Your task: In the records that follow, find the line with "(v.op = .jtab"; from there, retype every line exactly through the line with "(cuUnit u) c.pos", which also belongs to the answer.

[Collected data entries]
/-- R243 to R247: PAIR, HORIZ and RUN of the reductions, SCANX, the pair instructions and DRAIN: what is sent, what the
running registers receive, and the flags.

R244 and R245: what is combined: absent of no present value; for REDADD and SCANX a NaN, or the exact sum rounded once; for
REDMAX and REDMIN the default NaN of NaNs alone, and else a value that no other beats.

R246: the winner among pairs does not depend on the order in which they are merged, and an absent or NaN value
never wins against another. -/
def Obligations.ReductionResults : Prop :=
  (∀ (i : Instr) (v : EView) (s : State) (pt : Nat) (u : Bool) (hs : List Token),
       elemView i = some v → Fires s pt u v hs →
       let o := s.opnds pt u v
       let w := fmtWidth v.m.ty
       let mode := v.m.imm.toNat % 4
       let k : Fin 8 := Fin.ofNat 8 (natBits v.m.imm.toNat 2 3)
       let k1 : Fin 8 := Fin.ofNat 8 (natBits v.m.imm.toNat 2 3 + 1)
       let all := elemsOf w (o.a.payload w)
       let head (x : Nat) : Payload := payloadOf w (x :: List.replicate (512 / w - 1) (absentOf v.m.ty))
       let gives (p : Payload) (more : List (Fin 8 × BitVec 32)) (fl : FlagWord) : Prop :=
         DeliversToken i s pt u v (resultToken p hs) (BitVec.ofNat 32 (elemAt p w 0)) more fl
       let best := pairBest (v.op == .argmax) v.m.ty
       let pair (x : OpVal) (p : Nat) : Nat × Nat := (x.elem 32 (2 * p), x.elem 32 (2 * p + 1))
       let cands := (List.range 16).map fun j => (o.a.elem 32 j, (o.b.scalar + j) % 2 ^ 32)
       let pairs (ps : List (Nat × Nat)) : Payload := payloadOf 32 (ps.flatMap fun p => [p.1, p.2])
       let blank := List.replicate 7 (absentOf v.m.ty, 0xFFFFFFFF)
       (v.op ∈ [EOp.redadd, .redmax, .redmin] →
         (mode = 0 → DeliversElems i s pt u v hs w (elemCount v) fun j => redComb v.op v.m [o.ea v j, o.eb v j]) ∧
         (mode = 1 → gives (head (redComb v.op v.m all).1) [] (redComb v.op v.m all).2) ∧
         (mode = 2 → let r := redComb v.op v.m (o.sRegs[k].toNat % 2 ^ w :: all)
           gives (head r.1) [(k, BitVec.ofNat 32 (r.1 % 2 ^ w))] r.2)) ∧
       (v.op = .scanx →
         (mode = 0 → DeliversElems i s pt u v hs w (elemCount v) fun j =>
           redAdd v.m (o.b.scalar % 2 ^ w :: all.take j)) ∧
         (mode = 2 → let c := o.sRegs[k].toNat % 2 ^ w
           let r := redAdd v.m (c :: all)
           gives (payloadOf w ((List.range (elemCount v)).map fun j => (redAdd v.m (c :: all.take j)).1))
             [(k, BitVec.ofNat 32 (r.1 % 2 ^ w))]
             (flagsOf (elemCount v) (fun j => redAdd v.m (c :: all.take j)) ||| r.2))) ∧
       (v.op ∈ [EOp.argmax, .argmin] →
         (mode = 0 → gives (pairs ((List.range 8).map fun p => best [pair o.a p, pair o.b p])) [] 0) ∧
         (mode = 1 → gives (pairs (best cands :: blank)) [] 0) ∧
         (mode = 2 → let r := best ((o.sRegs[k].toNat, o.sRegs[k1].toNat) :: cands)
           gives (pairs (r :: blank)) [(k, BitVec.ofNat 32 r.1), (k1, BitVec.ofNat 32 r.2)] 0)) ∧
       (v.op = .drain →
         (mode = 1 → gives (pairs ((o.sRegs[k].toNat, o.sRegs[k1].toNat) :: blank))
           [(k, (s.cu pt u).srst k), (k1, (s.cu pt u).srst k1)] 0) ∧
         (mode = 0 → gives (head (o.sRegs[k].toNat % 2 ^ w)) [(k, (s.cu pt u).srst k)] 0))) ∧
  (∀ (op : EOp) (m : Mods) (xs : List Nat), op ∈ [EOp.redadd, .redmax, .redmin] → (∀ x ∈ xs, x < 2 ^ fmtWidth m.ty) →
       let vs := xs.filter fun x => !(isAbsent m.ty x)
       let nan (x : Nat) : Bool := isFloat m.ty && isNan m.ty x
       let inv := flagIf (isFloat m.ty && vs.any (isSnan m.ty)) flagInv
       (op = .redadd → redComb op m xs = redAdd m xs) ∧
       (vs = [] → redComb op m xs = (absentOf m.ty, 0)) ∧
       (vs ≠ [] → op = .redadd →
         (vs.any nan = true → redComb op m xs = (nanRes m.ty m.nprop vs, inv)) ∧
         (isFloat m.ty = true → vs.any nan = false →
           redComb op m xs = satF m.ty m.sat (sumRule m.ty m.rnd (vs.map fun x => xterm (fclass m.ty x)))) ∧
         (isFloat m.ty = false → redComb op m xs =
           fitInt (fmtWidth m.ty) m.sat (vs.map fun x => (BitVec.ofNat (fmtWidth m.ty) x).toInt).sum)) ∧
       (vs ≠ [] → op ≠ .redadd →
         (vs.all nan = true → redComb op m xs = (qnan m.ty, inv)) ∧
         (vs.all nan = false → ∃ x ∈ vs, redComb op m xs = (x, inv) ∧ nan x = false ∧
           ∀ y ∈ vs, nan y = false → ¬ redBeats op m.ty y x))) ∧
  (∀ (mx : Bool) (ty : Fmt) (ps qs : List (Nat × Nat)),
       (ty = .fp32 ∨ ty = .int32) → (∀ p ∈ ps, p.1 < 2 ^ 32 ∧ p.2 < 2 ^ 32) → ps.Perm qs →
       pairBest mx ty ps = pairBest mx ty qs ∧
       let valid (p : Nat × Nat) : Prop := isAbsent ty p.1 = false ∧ (ty = .fp32 → isNan ty p.1 = false)
       ((∃ p ∈ ps, valid p) → pairBest mx ty ps ∈ ps ∧ valid (pairBest mx ty ps)) ∧
       ((∀ p ∈ ps, ¬ valid p) → pairBest mx ty ps = (absentOf ty, 0xFFFFFFFF)))

/-- R174, R208, R209, R248 to R250: the sequencer and the marks: EOSE and BARE send a mark; ONEOS takes its mark and
jumps, or falls through; BR, BRF and WAITQ consume the control token; JMP, JTAB and LOOP jump; EMITQ sends a control
token; HALT stops the unit.  JTAB traps for an index out of its bounds and for an entry that names no landing pad with its
label: nothing is consumed, the position stays, and the unit is held. -/
def Obligations.SequencerResults : Prop :=
  ∀ (i : Instr) (v : EView) (s : State) (pt : Nat) (u : Bool),
    elemView i = some v → s.cur = .cu pt u → s.cuReady pt u = true → s.upset = 0 →
    let c := s.cu pt u
    let imm := v.m.imm.toNat
    let target := c.wrap (imm % 64)
    let port : Fin 4 := Fin.ofNat 4 (natBits imm 6 2)
    let open_ := gate v.m.qg (s.ctlHead pt u c.qgport) = .fire
    let sendsMark (tok : Token) : Prop := ∃ t, exec i s = .next t ∧ t.flights = s.flights ++ sentOn pt u v.outs tok ∧
      (t.cu pt u).flags = c.flags ∧ LeavesUnit s t pt u v.consumed (s.gateCtl pt u v) (s.nextPos pt u v) []
    (v.op = .eose → Fires s pt u v [] → sendsMark { kind := .eos }) ∧
    (v.op = .bare → ∀ hs, Fires s pt u v hs →
      let mark := (if v.a = .none then imm else (s.opnds pt u v).a.scalar) % 2 ^ 32
      sendsMark { kind := .barrier, payload := BitVec.ofNat 512 mark, residue := residueOf (BitVec.ofNat 512 mark) }) ∧
    (v.op = .halt → open_ → ∃ t, exec i s = .next t ∧ (t.cu pt u).halted = true ∧ t.cuReady pt u = false ∧
      LeavesUnit s t pt u [] (s.gateCtl pt u v) c.pos []) ∧
    (v.op = .oneos → ∀ k tok, v.a = .inp k → s.head pt u k = some tok → s.outsReady pt u v = true →
      let hit := if natBits imm 6 1 = 0 then tok.kind = .eos else tok.kind = .barrier
      (hit → ∃ t, exec i s = .next t ∧ t.flights = s.flights ++ sentOn pt u v.outs tok ∧ LeavesUnit s t pt u [k] [] target []) ∧
      (¬ hit → Completes i s pt u [] [] (s.nextPos pt u v))) ∧
    (v.op = .br → ∀ b, s.ctlHead pt u port = some b →
      Completes i s pt u [] [port] (if b then target else s.nextPos pt u v)) ∧
    (v.op = .brf → ∀ b, s.ctlHead pt u port = some b →
      Completes i s pt u [] [port] (if b then s.nextPos pt u v else target)) ∧
    (v.op = .jmp → Completes i s pt u [] [] target) ∧
    (v.op = .waitq → ∀ b, s.ctlHead pt u port = some b → ∃ t, exec i s = .next t ∧
      (∀ k, v.d = .s k → (t.cu pt u).sRegs[k] = if b then 1 else 0) ∧
      LeavesUnit s t pt u [] [port] (s.nextPos pt u v) v.sdest) ∧
    (v.op = .emitq → ∀ hs, Fires s pt u v hs → s.canCtl pt u port.val = true →
      ∃ t, exec i s = .next t ∧ LeavesUnit s t pt u v.consumed (s.gateCtl pt u v) (s.nextPos pt u v) [] ∧
        t.ctlArriving = s.ctlArriving ++ (s.ctlBufs pt u port.val).map fun q =>
          CtlFlight.mk q (if v.a = .none then imm.testBit 8 else decide ((s.opnds pt u v).a.scalar ≠ 0))) ∧
    (v.op = .loop → ∀ k, v.d = .s k →
      (c.sRegs[k] = 0 → Completes i s pt u [] [] (s.nextPos pt u v)) ∧
      (c.sRegs[k] ≠ 0 → ∃ t, exec i s = .next t ∧ (t.cu pt u).sRegs[k] = c.sRegs[k] - 1 ∧
        LeavesUnit s t pt u [] [] target [k])) ∧
    (v.op = .jtab → ∀ hs, s.heads pt u v = some hs → v.markOf hs = none → v.mixed hs = false →
      (∀ t ∈ hs, t.poison = false) →
      let x := (BitVec.ofNat 32 (s.opVal pt u v.a).scalar).toInt
      let e := fld c.cfg (128 + 16 * x.toNat) 16
      let lands := c.startsAt (natBits e 10 6) = true ∧
        c.parcel (natBits e 10 6) = BitVec.ofNat 32 (0x610E7 * 2 ^ 10 + e % 2 ^ 10)
      let traps (cause : Nat) : Prop := ∃ t, exec i s = .next t ∧ t.flights = s.flights ∧ (t.cu pt u).jtabHeld = true ∧
        t.cuReady pt u = false ∧ LeavesUnit s t pt u [] [] c.pos [] ∧
        ∀ o, s.owner pt = some o → TrapEntered s t (s.ctxDie o)
          { cause := cause, ctx := o, info := boundInfo x (ptTile pt) (cuUnit u) c.pos
            unit := some ((s.ctx o).tiles.idxOf pt, u) }
      (0 ≤ x → x < imm % 16 → lands → Completes i s pt u v.consumed [] (c.wrap (natBits e 10 6))) ∧
      (0 ≤ x → x < imm % 16 → ¬lands → traps causeLpad) ∧ ((x < 0 ∨ imm % 16 ≤ x) → traps causeBound))

/-- R133, R137, R251 and R256: MTOK forms the token of R251; OCLM claims the lowest FREE slot and sends its claim number;
OREL sends a release entry; OSTA sends a slot's state and claim number. -/
def Obligations.MatrixTokenAndSlotResults : Prop :=
  ∀ (i : Instr) (v : EView) (s : State) (pt : Nat) (u : Bool) (hs : List Token),
    elemView i = some v → Fires s pt u v hs →
    let o := s.opnds pt u v
    let low (p : Payload) : BitVec 32 := BitVec.ofNat 32 (elemAt p (fmtWidth v.m.ty) 0)
    (v.op = .mtok →
      let p : Payload := (v.lit ++ BitVec.ofNat 8 o.a.scalar ++ BitVec.ofNat 8 o.b.scalar ++ (0 : BitVec 16)).zeroExtend 512
      Delivers i s pt u v hs p 0) ∧
    (v.op = .orel → Delivers i s pt u v hs ((BitVec.ofNat 5 0x1F ++ (0 : BitVec 27) ++ BitVec.ofNat 8 o.a.scalar ++
      (0 : BitVec 24)).zeroExtend 512) 0) ∧
    (v.op = .osta → ∀ k : Fin 16, k.val = (if v.a = .none then v.m.imm.toNat % 16 else o.a.scalar % 16) →
      let x := (s.mx pt).slots[k]
      let code := match x.st with | .free => 0 | .claimed => 1 | .filling => 2 | .filled => 3 | .inUse => 4
      Delivers i s pt u v hs (BitVec.ofNat 512 (code + (16 * k.val + x.gen.toNat) * 256)) 0) ∧
    (v.op = .oclm → ∀ k : Fin 16, (s.mx pt).slots[k].st = .free →
      (∀ j : Fin 16, j < k → (s.mx pt).slots[j].st ≠ .free) →
      let n := 16 * k.val + ((s.mx pt).slots[k].gen + 1).toNat
      DeliversToken i s pt u v (resultToken (BitVec.ofNat 512 n) hs) (BitVec.ofNat 32 n) [] 0 ∧
      ∀ t, exec i s = .next t → (t.mx pt).slots[k].st = .claimed ∧
        (t.mx pt).slots[k].gen = (s.mx pt).slots[k].gen + 1 ∧ ∀ j, j ≠ k → (t.mx pt).slots[j] = (s.mx pt).slots[j])

/-- R78 to R80, R265 and R266: ROTJ, ROTX, ROTH and ROTR send their request towards the loop while its queue has room;
ROTJ waits at its instruction for its placement; ROTP sends its read, which takes no place in the queue, and waits for
it. -/
def Obligations.RotationInstructionResults : Prop :=
  ∀ (i : Instr) (v : EView) (s : State) (pt : Nat) (u : Bool) (hs : List Token) (c : Nat),
    elemView i = some v → Fires s pt u v hs → s.owner pt = some c →
    let l := v.m.imm.toNat % 8
    let o := s.opnds pt u v
    let x := s.loopSt c l
    let n := o.a.scalar
    let busy := x.queue.length + x.inbound.countP fun r => r.req.queues
    (v.op = .rotj → busy < 4 → ∀ tok, o.a = .tok tok →
      SendsRequest i s pt u v c l (.join tok pt u) (s.cu pt u).pos true) ∧
    (v.op = .rotx → busy < 4 →
      SendsRequest i s pt u v c l (.leave (n % 64) (n.testBit 6)) (s.nextPos pt u v) false) ∧
    (v.op = .roth → busy < 4 →
      SendsRequest i s pt u v c l (.hold (n % 64)) (s.nextPos pt u v) false) ∧
    (v.op = .rotr → busy < 4 →
      SendsRequest i s pt u v c l (.release (n % 64)) (s.nextPos pt u v) false) ∧
    (v.op ∈ [EOp.rotj, .rotx, .roth, .rotr] → 4 ≤ busy → exec i s = .next s) ∧
    (v.op = .rotp → SendsRequest i s pt u v c l (.probe pt u) (s.cu pt u).pos true)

Task result:
    (v.op = .jtab → ∀ hs, s.heads pt u v = some hs → v.markOf hs = none → v.mixed hs = false →
      (∀ t ∈ hs, t.poison = false) →
      let x := (BitVec.ofNat 32 (s.opVal pt u v.a).scalar).toInt
      let e := fld c.cfg (128 + 16 * x.toNat) 16
      let lands := c.startsAt (natBits e 10 6) = true ∧
        c.parcel (natBits e 10 6) = BitVec.ofNat 32 (0x610E7 * 2 ^ 10 + e % 2 ^ 10)
      let traps (cause : Nat) : Prop := ∃ t, exec i s = .next t ∧ t.flights = s.flights ∧ (t.cu pt u).jtabHeld = true ∧
        t.cuReady pt u = false ∧ LeavesUnit s t pt u [] [] c.pos [] ∧
        ∀ o, s.owner pt = some o → TrapEntered s t (s.ctxDie o)
          { cause := cause, ctx := o, info := boundInfo x (ptTile pt) (cuUnit u) c.pos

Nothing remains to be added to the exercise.